Ich bin auf der Suche nach Funk Bissanzeigern für 3 Ruten, die eine Reichweite von ca. 300 bis 400 m haben sollten oder hat jemand eine Idee, wie man die Reichweite von normalen Bissanzeigern erweitern kann?


----------



## Franky (18. Juni 2012)

*AW: Funk Bissanzeiger mit hoher Reichweite*

Du meinst doch sicher 30 - 40 m, oder?


----------



## Wochenendangler (18. Juni 2012)

*AW: Funk Bissanzeiger mit hoher Reichweite*



Franky schrieb:


> Du meinst doch sicher 30 - 40 m, oder?


 
Hi,
glaub ich nicht, da brauchste keine Funke!

Gruss


----------



## antonio (18. Juni 2012)

*AW: Funk Bissanzeiger mit hoher Reichweite*

franky ich frag mich auch immer wieder wozu diese reichweiten.

antonio


----------



## Franky (18. Juni 2012)

*AW: Funk Bissanzeiger mit hoher Reichweite*



Wochenendangler schrieb:


> Hi,
> glaub ich nicht, da brauchste keine Funke!
> 
> Gruss



Doch - wenn ich mich ins Zelt packe und meine Umgebung nicht zupiepsen will...

@ Toni:
:g


----------



## Moerser83 (18. Juni 2012)

*AW: Funk Bissanzeiger mit hoher Reichweite*



Franky schrieb:


> Doch - wenn ich mich ins Zelt packe und meine Umgebung nicht zupiepsen will...
> 
> @ Toni:
> :g


 
Da hast du recht
aber zeltest du 300 - 400m von deiner Angelstelle entfernt?


----------



## ein Angler (18. Juni 2012)

*AW: Funk Bissanzeiger mit hoher Reichweite*

Er zeltet nicht sondern wohnt wahrscheinlich so weit weg.
Da muss das Tackle aber sehr gut haken wenn ich um die halbe Welt rennen muss.

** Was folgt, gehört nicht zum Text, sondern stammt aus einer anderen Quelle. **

-- ==== Sys2Proof/Machine/Launching.lean ====
section
/-! DEFINITION. From a launch command to ready records (05 R49-R54, 41 R364-R368): reading the queues, the checks of acceptance,
footprints, and placement. -/

namespace Sys2Proof.Machine

/-- The bytes of a 64-byte queue entry. -/
def entryBytes (e : BitVec 512) : List Byte := leBytes 64 e.toNat

namespace State

/-- What the command processor reads, or the state in which its read has failed: an uncorrectable error is noted there (43 R375). -/
abbrev Read (α : Type) := Except State (α × State)

/-- n bytes of translated memory as the command processor reads them, at die 0's stations. -/
def cpRead (s : State) (space : Nat) (a : Word) (n : Nat) : Read (List Byte) :=
  match s.virtKeys 0 space false a n with
  | .error e => .error (s.noteKeys 0 (.error e))
  | .ok (ks, s') => if ks.any (fun k => s'.isBad k 1) then .error (s'.markUe 0) else .ok (ks.map (look s'.mem), s')

/-! ## Footprints (05 R50, R51) -/

end State

/-- Members of a mask of n bits. -/
def maskBits (m n : Nat) : List Nat := (List.range n).filter (fun i => m / 2 ^ i % 2 == 1)

/-- The tiles of a package group that a tile mask chooses. -/
def maskTiles (grp mask : Nat) : List Nat := (maskBits mask 16).map (fun i => grp * 16 + i)

/-- The first n members of a list that satisfy a test. -/
def firstN (p : Nat → Bool) : Nat → List Nat → List Nat
  | _, [] => []
  | 0, _ => []
  | n + 1, x :: xs => if p x then x :: firstN p n xs else firstN p (n + 1) xs

/-- The selected groups of an explicit footprint record's first 129 bytes, ascending. -/
def footGroups (bs : List Byte) : List Nat :=
  (maskBits (fieldAt bs 0 1) 8).flatMap (fun d => (maskBits (fieldAt bs (1 + 16 * d) 16) 128).map (fun g => 128 * d + g))

namespace State

/-- An explicit footprint (41 R365): the tiles, ascending. -/
def readFoot (s : State) (space : Nat) (a : Word) : Read (List Nat) :=
  match s.cpRead space a 129 with
  | .error e => .error e
  | .ok (bs, s') =>
    let gs := footGroups bs
    match s'.cpRead space (a + 129) (2 * gs.length) with
    | .error e => .error e
    | .ok (ms, s'') => .ok ((gs.zip (List.range gs.length)).flatMap (fun p => maskTiles p.1 (fieldAt ms (2 * p.2) 2)), s'')

/-- Tiles of placed launches of a kind; those of a secondary whose primary has ended count for both. -/
def takenTiles (s : State) (secondary : Bool) : List Nat :=
  s.launches.flatMap (fun p => if p.2.placed && (p.2.secondary == secondary || p.2.orphan) then p.2.foot else [])

/-- A tile that a launch may be placed on: in a group that holds no other launch of its kind, since a group keeps one set of dispensers for its
primary and one for a bound secondary (05 R50, 23 R226, log 86), and, for a secondary, of its placed primary (05 R51). A secondary whose
primary has ended keeps its groups to itself (00 R6, log 177). -/
def tileOk (s : State) (x : Launch) (taken : List Nat) (t : Nat) : Bool :=
  taken.all (fun u => grpOf u != grpOf t) && (!x.secondary || (s.primary x).any (fun p => p.placed && p.foot.contains t))

/-- Free record slots of a group. -/
def slotsFree (s : State) (g : Nat) : Nat := ((List.range 256).filter (fun i => s.recState g i == 0)).length

/-- The footprint on which a launch can be placed now: shaped ones take the lowest dies and groups (05 R50). -/
def chooseFoot (s : State) (x : Launch) : Option (List Nat) :=
  let taken := s.takenTiles x.secondary
  let room (g n : Nat) : Bool := decide (3 * n ≤ s.slotsFree g)
  match x.shape with
  | none =>
    let gs := (x.foot.map grpOf).dedup
    if x.foot.all (s.tileOk x taken) && gs.all (fun g => room g (x.foot.filter (fun t => grpOf t == g)).length) then some x.foot else none
  | some (dies, groups, mask) =>
    let ok (g : Nat) : Bool :=
      (if x.secondary then maskTiles g mask else maskTiles g 0xFFFF).all (s.tileOk x taken) && room g (maskBits mask 16).length
    let free (d : Nat) : List Nat := firstN ok groups (range (128 * d) 128)
    let ds := firstN (fun d => (free d).length == groups) dies (List.range (dieCount s.form))
    if ds.length = dies then some ((ds.flatMap free).flatMap (fun g => maskTiles g mask)) else none

/-- Tiles in each package group of a list. -/
def groupsOf (ts : List Nat) : List (Nat × List Nat) := ((ts.map grpOf).dedup).map (fun g => (g, ts.filter (fun t => grpOf t == g)))

/-- Groups of a list in each of their dies. -/
def perDie (gs : List Nat) : List Nat := ((gs.map (· / 128)).dedup).map (fun d => (gs.filter (fun g => g / 128 == d)).length)

/-- A secondary's footprint that its primary's can never hold: the primary's tiles, once they are known, and else what its shape gives. -/
def outsidePrimary (s : State) (x : Launch) : Bool :=
  let p := s.launchAt x.prim
  match (if p.placed then none else p.shape), x.shape with
  | none, none => !x.foot.all (fun t => p.foot.contains t)
  | none, some (dies, groups, mask) =>
    let fit (g : Nat × List Nat) : Bool := (maskTiles g.1 mask).all (fun t => g.2.contains t)
    decide (((perDie (((groupsOf p.foot).filter fit).map (·.1))).filter (fun n => decide (groups ≤ n))).length < dies)
  | some (pd, pg, pm), none =>
    let gs := (x.foot.map grpOf).dedup
    x.foot.any (fun t => pm / 2 ^ (t % 16) % 2 == 0) || decide (pd < (perDie gs).length) || (perDie gs).any (fun n => decide (pg < n))
  | some (pd, pg, pm), some (dies, groups, mask) =>
    (maskBits mask 16).any (fun t => pm / 2 ^ t % 2 == 0) || decide (pd < dies) || decide (pg < groups)

/-- A footprint that can never fit the package (05 R49). -/
def neverFits (s : State) (x : Launch) : Bool :=
  (match x.shape with
    | none => x.foot.isEmpty || x.foot.any (fun t => decide (2048 * dieCount s.form ≤ t))
    | some (dies, groups, mask) => decide (dieCount s.form < dies) || decide (128 < groups) || mask == 0)
  || (x.secondary && s.outsidePrimary x)

end State

/-- The number of records that placement creates. -/
def Launch.recordCount (x : Launch) : Nat :=
  3 * (match x.shape with
    | none => x.foot.length
    | some (dies, groups, mask) => dies * groups * (maskBits mask 16).length)

/-! ## The checks of acceptance (05 R49, 41 R365, R366) -/

/-- A group share that R47 allows: multiples of 64, wholly in ordinary group memory or wholly in the signal area. -/
def shareOk (base size : Nat) : Bool :=
  base % 64 == 0 && size % 64 == 0
  && (size == 0 || decide (base + size ≤ ctxBase) || (decide (sigBase ≤ base) && decide (base + size ≤ 0x100000)))

/-- The contents of a dense part that lie outside a range are all zero. -/
def onlyWithin (bs : List Byte) (base size : Nat) : Bool :=
  (bs.take base).all (· == 0#8) && (bs.drop (base + size)).all (· == 0#8)

/-- A lens binding of a launch record; an impossible descriptor binds nothing (07 R67, 00 R8, log 179). -/
def declaredLens (d : Lane) : Lane := if dImpossible d then 0#32 else d

/-- The attributes that a launch record gives (41 R366), for a command's bytes `c`. The binding of a secondary is the command's, whatever the
record's bind index says (log 181), and the low two bits of an entry address are cleared (log 183). -/
def declaredLaunch (c hdr rec : List Byte) (space queue function clk : Nat) (foot : List Nat) (pods : Bool) : Launch :=
  let image : Word := BitVec.ofNat 64 (fieldAt c 8 8)
  let text : Word := image + BitVec.ofNat 64 (fieldAt hdr 16 8)
  let fl := fieldAt c 1 1
  let shape := fieldAt rec 32 4
  let attr := fieldAt rec 36 2
  let ops := fieldAt rec 38 2
  let sUnits := if fieldAt c 36 2 = 0 then fieldAt rec 60 2 else fieldAt c 36 2
  { State.Launch.empty with
    space := space, domain := fieldAt c 6 2, job := fieldAt c 56 4, secondary := fl / 2 % 2 == 1, prim := fieldAt c 38 2,
    foot := foot, pods := pods,
    shape := if fl % 2 = 1 then none else some (shape % 16 + 1, shape / 16 % 256 + 1, shape / 4096 % 65536),
    barOps := [ops % 16, ops / 16 % 16, ops / 256 % 16, ops / 4096], abcont := BitVec.ofNat 3 (attr / 2), det := attr % 2 == 1,
    stage := BitVec.ofNat 8 (attr / 256), shBase := fieldAt rec 40 4, shSize := fieldAt rec 44 4,
    gsBase := fieldAt rec 240 4, gsSize := fieldAt rec 244 4, rtent := BitVec.ofNat 64 (fieldAt hdr 40 8) &&& 0x00FFFFFFFFFFFFFC#64,
    entries := (List.range 3).map (fun r =>
      let o := 64 + 16 * r
      ((text + BitVec.ofNat 64 (fieldAt rec o 6)) &&& ~~~3#64, fieldAt rec (o + 6) 1, BitVec.ofNat 64 (fieldAt rec (o + 8) 8))),
    lens := (range 1 7).foldl (fun m n => put m n (declaredLens (BitVec.ofNat 32 (fieldAt rec (112 + 12 * (n - 1)) 4)))) [],
    lscl := (range 1 7).foldl (fun m n =>
      let o := 112 + 12 * (n - 1)
      put m n (BitVec.ofNat 64 (fieldAt rec (o + 8) 4 % 2 ^ 17 * 2 ^ 32 + fieldAt rec (o + 4) 4 % 2 ^ 17))) [],
    param := BitVec.ofNat 64 (fieldAt c 16 8) &&& 0x00FFFFFFFFFFFFC0#64,
    -- the landing part holds as many entries of 16 bytes as its count says
    parts := (List.range 5).map (fun i => (fieldAt rec (200 + 8 * i) 4, if i = 3 then 16 * fieldAt rec 58 2 else fieldAt rec (204 + 8 * i) 4)),
    paramSize := (fieldAt rec 220 4 + 7) / 8 * 8, textBase := text, textSize := fieldAt hdr 24 4, image := image,
    poolBase := BitVec.ofNat 64 (fieldAt c 24 8), poolSize := fieldAt c 32 4 * 65536, areaSize := sUnits * 4096,
    compl := BitVec.ofNat 64 (fieldAt c 40 8), queue := queue, function := function, placed := false, acceptedAt := clk }

namespace State

/-- Part i of a launch's image. -/
def readPart (s : State) (x : Launch) (i : Nat) : Read (List Byte) :=
  let p := x.parts.getD i (0, 0)
  s.cpRead x.space (x.image + BitVec.ofNat 64 p.1) p.2

/-- The header and the record of a launch command, when the image has them. -/
def readRecord (s : State) (space : Nat) (c : List Byte) : Read (List Byte × List Byte) :=
  let image : Word := BitVec.ofNat 64 (fieldAt c 8 8)
  match s.cpRead space image 64 with
  | .error e => .error e
  | .ok (hdr, s') =>
    if hdr.take 8 ≠ asciiBytes "VRM8IMG" ++ [0#8] ∨ fieldAt hdr 8 4 ≠ 1 ∨ fieldAt hdr 12 2 ≤ fieldAt c 4 2 then .error s'
    else
      match s'.cpRead space (image + BitVec.ofNat 64 (fieldAt hdr 32 8 + 256 * fieldAt c 4 2)) 256 with
      | .error e => .error e
      | .ok (rec, s'') => .ok ((hdr, rec), s'')

/-- A secondary keeps its primary's domain and R47; one whose PRIM names no live launch, or a secondary, is rejected too (log 153). -/
def secondaryOk (s : State) (x : Launch) : Bool :=
  !x.secondary || ((s.launchAt? x.prim).any (fun p => !p.secondary && p.domain == x.domain) && shareOk x.gsBase x.gsSize)

/-- The group part of a secondary's image leaves all but its share alone (R47). -/
def partWithin (s : State) (x : Launch) : Read Bool :=
  if !x.secondary then .ok (true, s)
  else match s.readPart x 1 with
    | .error e => .error e
    | .ok (p, _) => .ok (onlyWithin p x.gsBase x.gsSize, s)

/-- The checks of R49 on a command's bytes: the launch, or the state in which the command fails one. A tile SRAM share that runs past a tile's
SRAM is rejected with them (09 R98, 00 R6, log 180). -/
def checkCommand (s : State) (queue : Nat) (q : Queue) (c : List Byte) : Read Launch :=
  if (s.launchAt? (fieldAt c 2 2)).isSome then .error s
  else
    match s.readRecord q.space c with
    | .error e => .error e
    | .ok ((hdr, rec), s') =>
      match (if fieldAt c 1 1 % 2 = 1 then s'.readFoot q.space (BitVec.ofNat 64 (fieldAt c 48 8)) else .ok ([], s')) with
      | .error e => .error e
      | .ok (foot, s'') =>
        let pods := fieldAt c 56 4 != 0 && decide (1 < ((find? s.jobs (fieldAt c 56 4)).getD []).length)
        let x := declaredLaunch c hdr rec q.space queue q.function s.clk foot pods
        if x.barOps.any (fun o => decide (10 ≤ o)) || !s.secondaryOk x || s.neverFits x || x.areaSize = 0 || decide (2 ^ 20 < x.areaSize)
            || decide (tileSize < x.shBase + x.shSize) || decide (65536 < x.paramSize) || decide (x.poolSize < x.recordCount * x.spillStep) then .error s''
        else match s''.partWithin x with
          | .error e => .error e
          | .ok (good, _) => if good then .ok (x, s'') else .error s''
def checkLaunch (s : State) (queue : Nat) (q : Queue) (c : List Byte) : Option (Launch × State) := (s.checkCommand queue q c).toOption

/-! ## Reading a launch queue (05 R49, 41 R364) -/

/-- A queue that has entries to be read. -/
def queueWaits (s : State) (n : Nat) : Bool :=
  (find? s.queues n).any (fun q => !q.stopped && q.read % 2 ^ 32 != bits (look s.dev (0x1000 * n)) 31 0)

/-- Entries of the admin queue that have not been read. -/
def adminWaits (s : State) : Bool := s.adminRead % 2 ^ 32 != bits (look s.dev 0x40000) 31 0

/-- The queue that is served next: the admin queue comes first, then the highest class, round robin within it. -/
def nextQueue (s : State) : Option Nat :=
  if s.bootStep < 8 ∨ s.adminWaits then none
  else
    ([3, 2, 1, 0] : List Nat).findSome? (fun c =>
      let ns := (List.range 64).filter (fun n => s.queueWaits n && (find? s.queues n).any (fun q => q.cls == c))
      let last := (look s.turn c).toNat
      match ns.find? (fun n => decide (last ≤ n)) with
      | some n => some n
      | none => ns.head?)

/-- The head report of a queue (R364). -/
def headReport (s : State) (q : Queue) (code : Nat) : State :=
  { s with hostOut := s.hostOut ++ [(q.head, leBytes 4 (q.read % 2 ^ 32) ++ leBytes 1 code ++ [0, 0, 0])] }

/-- The entry at a queue's head: from host memory as the host has written it (none: unmapped, R368), or from HBM4 under the queue's space (R364). -/
def queueEntry (s : State) (q : Queue) (e : Option (BitVec 512)) : Read (List Byte) :=
  if q.hbm then s.cpRead q.space (q.base + BitVec.ofNat 64 (64 * (q.read % 2 ^ q.n))) 64
  else match e with
    | none => .error s
    | some e => .ok (entryBytes e, s)

/-- A command is rejected: its completion record has status 1 (R367). -/
def rejectCommand (s : State) (space : Nat) (compl : Word) : State := s.report space compl (completion 1 0 0 0 [])

end State

/-- LAUNCH_COMMAND: one entry is read, reported, checked, and accepted or completed with status 1. -/
def execLaunchCommand (q : BitVec 6) (e : Option (BitVec 512)) (s : State) : Res :=
  let n := q.toNat
  if s.nextQueue ≠ some n then .fault .notEnabled
  else
    match find? s.queues n with
    | none => .fault .notEnabled
    | some x =>
      let y := { x with read := x.read + 1 }
      let s1 := { s with queues := ins s.queues n y, turn := put s.turn x.cls (BitVec.ofNat 8 (n + 1)) }
      match s1.queueEntry x e with
      | .error s2 => .next (State.headReport { s2 with queues := ins s.queues n { y with stopped := true } } y 3)
      | .ok (c, s2) =>
        if fieldAt c 0 1 ≠ 1 then .next (s2.headReport y 2)
        else
          let s3 := s2.headReport y 0
          match s3.checkCommand n x c with
          | .error s4 => .next (s4.rejectCommand x.space (BitVec.ofNat 64 (fieldAt c 40 8)))
          | .ok (l, s4) => .next { s4.setLaunch (fieldAt c 2 2) l with accepted := s4.accepted ++ [fieldAt c 2 2] }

Das geht aber auch einfacher, Hilfe für eine Pauschale mit einem Handy ausstatten. |supergri
Andreas


----------



## Pattchen (19. Juni 2012)

*AW: Funk Bissanzeiger mit hoher Reichweite*

Einfach Funkgeräte mit Sprachauslöser kaufen ?
also eines neben die normalen Beeper Stellen die Empfindlichkeit ordentlich hochschrauben und eines mit nehmen denke mal das das auf jeden fall wach macht wenn es los geht und damit kannste dann sicher nicht nur 300-400m überwinden sondern sogar km 

Liebe Grüße Pattchen


----------



## Franky (19. Juni 2012)

*AW: Funk Bissanzeiger mit hoher Reichweite*



Moerser83 schrieb:


> Da hast du recht
> aber zeltest du 300 - 400m von deiner Angelstelle entfernt?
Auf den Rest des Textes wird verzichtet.